Тут Солнцева как следует ущипнула меня левой рукой прямо за бок.
– Ай! – тихонько вскрикнул я.
– А ты жирненький! – довольно произнесла Света, щупая жирок на моём боку. – А когда ты в одежде, то и не скажешь.
– Что правда, то правда, – ответил я, превосходно зная, что Солнцева только что сказала чистую правду.
– Тебе неплохо было бы сбросить пару лишних килограммов… – томным голосом заговорила оставшаяся к тому времени в одном нижнем белье Соня Барнаш.
Эта последняя приближалась ко мне какой-то небыстрой виляющей походкой. Да, пятой точкой она вертела что надо.
Наконец, прелестная гречанка приблизилась ко мне вплотную, положила одну руку мне на плечо, а другую – прямо на ягодицу, развернула меня к себе лицом и, посмотрев мне прямо в глаза своим холодным, похотливым, насквозь пронизывающим взглядом двух огромных сапфировых глаз, произнесла: «Ну, приступим?».
Я не буду подробно описывать всего того, что происходило дальше. Скажу только, что это было нечто среднее между тем, что зритель может увидеть в таких известных кинофильмах соответствующего направления, как «Большая жратва» и «Сало, или 120 дней Содома».
Однако же кульминационную сцену всего этого чудовищного сексуального шабаша я должен набросать хотя в общих, пусть даже самых приблизительных чертах.

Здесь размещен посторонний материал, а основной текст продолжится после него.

/-! ### Copies, updates, engines, walks, emission (10, 14, 15, 16) -/

/-- 10 R249 to R252: CPY and CPY2D, for the elected lane, which is the lowest Active lane: they cannot issue while their tag
is busy or fewer than two range locks are free; an unreported error of the tag faults every Active lane and is cleared; a
copy of zero bytes sets its tag; any other copy whose two ranges pass registers both ranges, clears its tag, stands on the
tag, and counts in CPC.
Rests on the model's choices of log 40; that the copy's writes take the clock of the lane's last release fence is log 15, and what
they carry in a version log 122. -/
def Obligations.CopiesStart : Prop :=
  let starts (i : Instr) (shape : State → Issue → Nat → Nat × Nat × Int × Int) : Prop := ∀ s iss m r, Issued s iss i →
    actives s iss = m :: r →
    let T := s.team iss.team
    let n := T.core
    let tag := natBits i.form.imm.toNat 13 8
    let dst := op64 s iss i 0 m
    let src := op64 s iss i 1 m
    let (rows, rb, ds, ss) := shape s iss m
    let ag := s.agentOf iss.team m
    let dr := boundRange dst.toNat rows rb ds
    let sr := boundRange src.toNat rows rb ss
    let free := (s.core n).tags.getLsbD tag = true ∧ 2 ≤ freeLocks s n
    let error := (s.core n).tagErrs.find? fun e => e.tag == tag
    (¬ free → CannotIssue i s) ∧
    (free → (∀ e, error = some e → e.code ≠ 0 →
      Does i s iss (s.setCore n { s.core n with tagErrs := (s.core n).tagErrs.filter fun x => x.tag != tag })
        ((actives s iss).map fun L => (L, { code := e.code, cause := e.cause, addr := e.addr, info := BitVec.ofNat 32 e.tag }))
        id (fun _ l => goneOn iss l) (fun _ => True) id) ∧
      (error = none → rows * rb = 0 →
        GoesOn i s iss (s.setCore n { s.core n with tags := (s.core n).tags ||| (1 <<< tag) })) ∧
      (error = none → rows * rb ≠ 0 → 0 ≤ dr.1 → 0 ≤ sr.1 → s.copyRange ag dr.1.toNat dr.2.toNat = none →
        s.copyRange ag sr.1.toNat sr.2.toNat = none → T.cpc ≠ 255 →
        ∃ s1 s2, lockIn s n s1 ∧ lockIn s n s2 ∧ s1 ≠ s2 ∧
          let c := s.core n
          let cp : Copy :=
            { op := s.fresh, func := (s.block T.block).func, team := iss.team, block := T.block, lane := m,
              supervisor := (T.lane m).trap, dst := dst, src := src, rows := rows, rowBytes := rb, dstStride := ds,
              srcStride := ss, knows := (T.lane m).know, rel := (T.lane m).rel, carries := (T.lane m).fenced }
          let u := ({ s with fresh := s.fresh + 1 }).setCore n { c with
            tags := c.tags &&& ~~~((1 : Dbl) <<< tag)
            locks := c.locks ++ [lockOf ag s.fresh s1 sr.1.toNat sr.2.toNat false,
              lockOf ag s.fresh s2 dr.1.toNat dr.2.toNat true]
            copies := c.copies.set {} tag cp }
          GoesOn i s iss (u.setTeam iss.team { T with cpc := T.cpc + 1 })))
  (∀ o, starts (.cpy o) fun s iss m => (1, natBits (op32 s iss (.cpy o) 2 m).toNat 23 0, 0, 0)) ∧
  ∀ o, starts (.cpy2d o) fun s iss m =>
    let b := (op32 s iss (.cpy2d o) 2 m).toNat
    (natBits b 31 20 + 1, natBits b 19 0, (op32 s iss (.cpy2d o) 3 m).toInt, o.lit.toInt)

/-- 10 R271: ZSCAN of a handle that passes 02 R56 starts a scan for every Active lane: without ranges where it has no record to
write, else with its tile locked as a source and its record as a destination. 14 R339 to R341: NMV, with three range locks free,
a barrier address that passes and no WAITB completed there in this cycle, locks x, M and y, counts itself in the barrier's PEND
and starts. Rests on the model's choices of logs 15, 40 and 122. -/
def Obligations.EnginesStart : Prop :=
  (∀ o s iss m r, Issued s iss (.zscan o) → actives s iss = m :: r →
    let i := Instr.zscan o
    let T := s.team iss.team
    let h := handleIn s iss i 1 m
    let ag := s.agentOf iss.team m
    let d := o.d.toNat
    let zr := (s.func (s.block T.block).func).zflagAddr h.zfi
    let last' := zr + 0x40 + 4 * h.blocks
    let none' := h.zfi = 0 ∨ windowOf h.base.toNat = 1 ∨ s.tileOutside ag h.pages = .ok true
    h.fault iss.word = none → T.tlc ≠ 255 →
    (none' → GoesOn i s iss (withEngine s iss (engineOf s iss (.zscan h d (some 0x100)) m))) ∧
    (¬ none' → s.tileOutside ag h.pages = .ok false → windowOf zr ≠ 3 → last' ≤ 2 ^ 64 → windowOf (last' - 1) = windowOf zr → 2 ≤ freeLocks s T.core →
      ∃ s1 s2, lockIn s T.core s1 ∧ lockIn s T.core s2 ∧ s1 ≠ s2 ∧
        GoesOn i s iss (withEngine (withLocks s T.core [lockOf ag s.fresh s1 h.base.toNat h.lastByte false,
          lockOf ag s.fresh s2 zr (last' - 1) true]) iss (engineOf s iss (.zscan h d none) m)))) ∧
  ∀ o s iss m r bc bo, Issued s iss (.nmv o) → actives s iss = m :: r →
    let i := Instr.nmv o
    let T := s.team iss.team
    let ag := s.agentOf iss.team m
    let h := handleIn s iss i 2 m
    let y := op64 s iss i 0 m
    let x := op64 s iss i 1 m
    let yf := natBits o.imm.toNat 4 3
    let xf := natBits o.imm.toNat 2 0
    let size (f : Nat) : Nat := (floatFmt f).width / 8
    3 ≤ freeLocks s T.core → s.nmvBarrier ag (op64 s iss i 3 m).toNat = .ok (bc, bo) → s.marks.get 0 (barrierMark bc bo) = 0 →
    ∃ s1 s2 s3, lockIn s T.core s1 ∧ lockIn s T.core s2 ∧ lockIn s T.core s3 ∧ s1 ≠ s2 ∧ s1 ≠ s3 ∧ s2 ≠ s3 ∧
      let u := (withLocks { s with fresh := s.fresh + 1 } T.core
        [lockOf ag s.fresh s1 x.toNat (x.toNat + h.cols * size xf - 1) false,
         lockOf ag s.fresh s2 h.base.toNat h.lastByte false,
         lockOf ag s.fresh s3 y.toNat (y.toNat + h.rows * size yf - 1) true]).nmvIssue T.core bc bo
      GoesOn i s iss { u with engines := u.engines ++
        [engineOf s iss (.nmv y x h bc bo yf xf o.hint.toNat (o.imm.getLsbD 5)) m] }

/-- 10 R262: UPD.ADD, UPD.MIN and UPD.MAX whose Active lanes all pass their steps, on a core that has room for the requests (01
R22, as log 142 counts them), put one pair in flight for each lane, with the core's next sequence numbers, and count one in STC.
10 R268: UPDCLR of a region discards its pending pairs and clears TORN; in a doorbell page that is no queue's of the function it
only goes on (03 R62). -/
def Obligations.UpdatesAreIssued : Prop :=
  let issues (i : Instr) (op : Nat) : Prop := ∀ s iss (reg p : Nat → Nat) (ent : Nat → Region), Issued s iss i →
    let T := s.team iss.team
    let c := seen s iss i
    let ty := natBits i.form.imm.toNat 2 0
    let a (L : Nat) : Nat := (op64 s iss i 1 L).toNat
    actives s iss ≠ [] → (nodeAt s iss).versioned = false → T.stc ≠ 255 →
    (∀ L, Act s iss L → s.updCheck c L (a L) (regionBytes ty) (regionBytes ty) (some (ty, op)) =
        .ok (reg L, ent L, .hbm (p L)) ∧ s.updTorn c L (a L) (reg L, ent L, .hbm (p L)) = none) →
    let ps := (actives s iss).zipIdx.map fun x =>
      ({ id := s.fresh + 1 + x.2, ins := s.fresh, team := iss.team, block := T.block, core := T.core, lane := x.1,
         q := (s.core T.core).q + x.2, func := (s.block T.block).func, region := reg x.1, p := p x.1,
         value := if 3 ≤ ty then op64 s iss i 2 x.1 else (op32 s iss i 2 x.1).setWidth 64, ty := ty, op := op,
         accepted := false, held := false, va := op64 s iss i 1 x.1, job := (s.block T.block).job,
         det := s.det T.block } : Pair)
    s.requestRoom T.core (ps.map Pair.request) = true →
    let u : State := { s with pairs := s.pairs ++ ps, fresh := s.fresh + 1 + ps.length }
    GoesOn i s iss ((u.setCore T.core { s.core T.core with q := (s.core T.core).q + ps.length }).setTeam iss.team
      { T with stc := T.stc + 1 })
  (∀ o, issues (.updAdd o) 0) ∧ (∀ o, issues (.updMin o) 1) ∧ (∀ o, issues (.updMax o) 2) ∧
  ∀ o s iss m r reg ent tgt, Issued s iss (.updclr o) → actives s iss = m :: r →
    (s.team iss.team).stc ≠ 255 →
    s.updCheck (seen s iss (.updclr o)) m (op64 s iss (.updclr o) 1 m).toNat 1 1 none = .ok (reg, ent, tgt) →
    (∀ p, tgt = .door p → GoesOn (.updclr o) s iss s) ∧ ((∀ p, tgt ≠ .door p) →
    let f := (s.block (s.team iss.team).block).func
    let u : State := { s with pairs := s.pairs.filter fun p => !(p.accepted && p.func == f && p.region == reg) }
    GoesOn (.updclr o) s iss (u.setFunc f { s.func f with
      regions := (s.func f).regions.set {} reg { ent with rctl := ent.rctl &&& ~~~((1 : Dbl) <<< 62) } }))
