-- ==== Sys2Proof/Laws/State.lean ====
section
/-! SUPPORT. What each update of the state and of a team does to each field: one lemma a field, so that no proof unfolds a
record update. -/
namespace Sys2Proof.Machine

Когда город уже окончательно погрузился в сумерки, а за окном властвовала непроглядная, лишь местами прерываемая едва различимым светом крохотных дальних огоньков темень, – я в очередной, уже, кажется, в третий или четвёртый раз забрался на Свету Солнцеву.
– Молли, открой окно! – крикнула внезапно Света, обращаясь к Барнаш.
Соня тут де подошла к окну и растворила его настежь.
– А теперь, Марат, – обратилась ко мне Солнцева, – делай своё дело и ори! Ори что есть мочи!
– Что орать-то?! – малость растерялся я.
– Как что? – удивлённо и даже малость как-то раздражённо переспросила Света. – Ори во всё горло: «Неограниченная власть!».
– Чего? – совсем уж было удивился я.
– Ты с дуба рухнул?! – совсем злобно обратилась ко мне Соня. – Это же девиз нашей банды! Мы всегда кричим его когда кончаем!
– А, понял! – радостно ответил я, принявшись изо всех сил за дело.
А теперь попробуйте вообразить себе получившуюся картину. Раздетый наголо пухлощёкий мальчуган занимается анальным сексом с толстой белокожей девочкой двенадцати лет, крепко вцепившись обеими руками в её жирные бока и прямо-таки подпрыгивая от удовольствия. При этом он не столько орёт во всё горло даже, но скорее утробно воет: «Не-е-ео-о-огра-а-ани-и-иче-е-енна-а-ая вла-а-асть!».
И этим счастливым мальчуганом был я. Да, в тот момент я взапрямь ощущал себя самым счастливым человеком на земле.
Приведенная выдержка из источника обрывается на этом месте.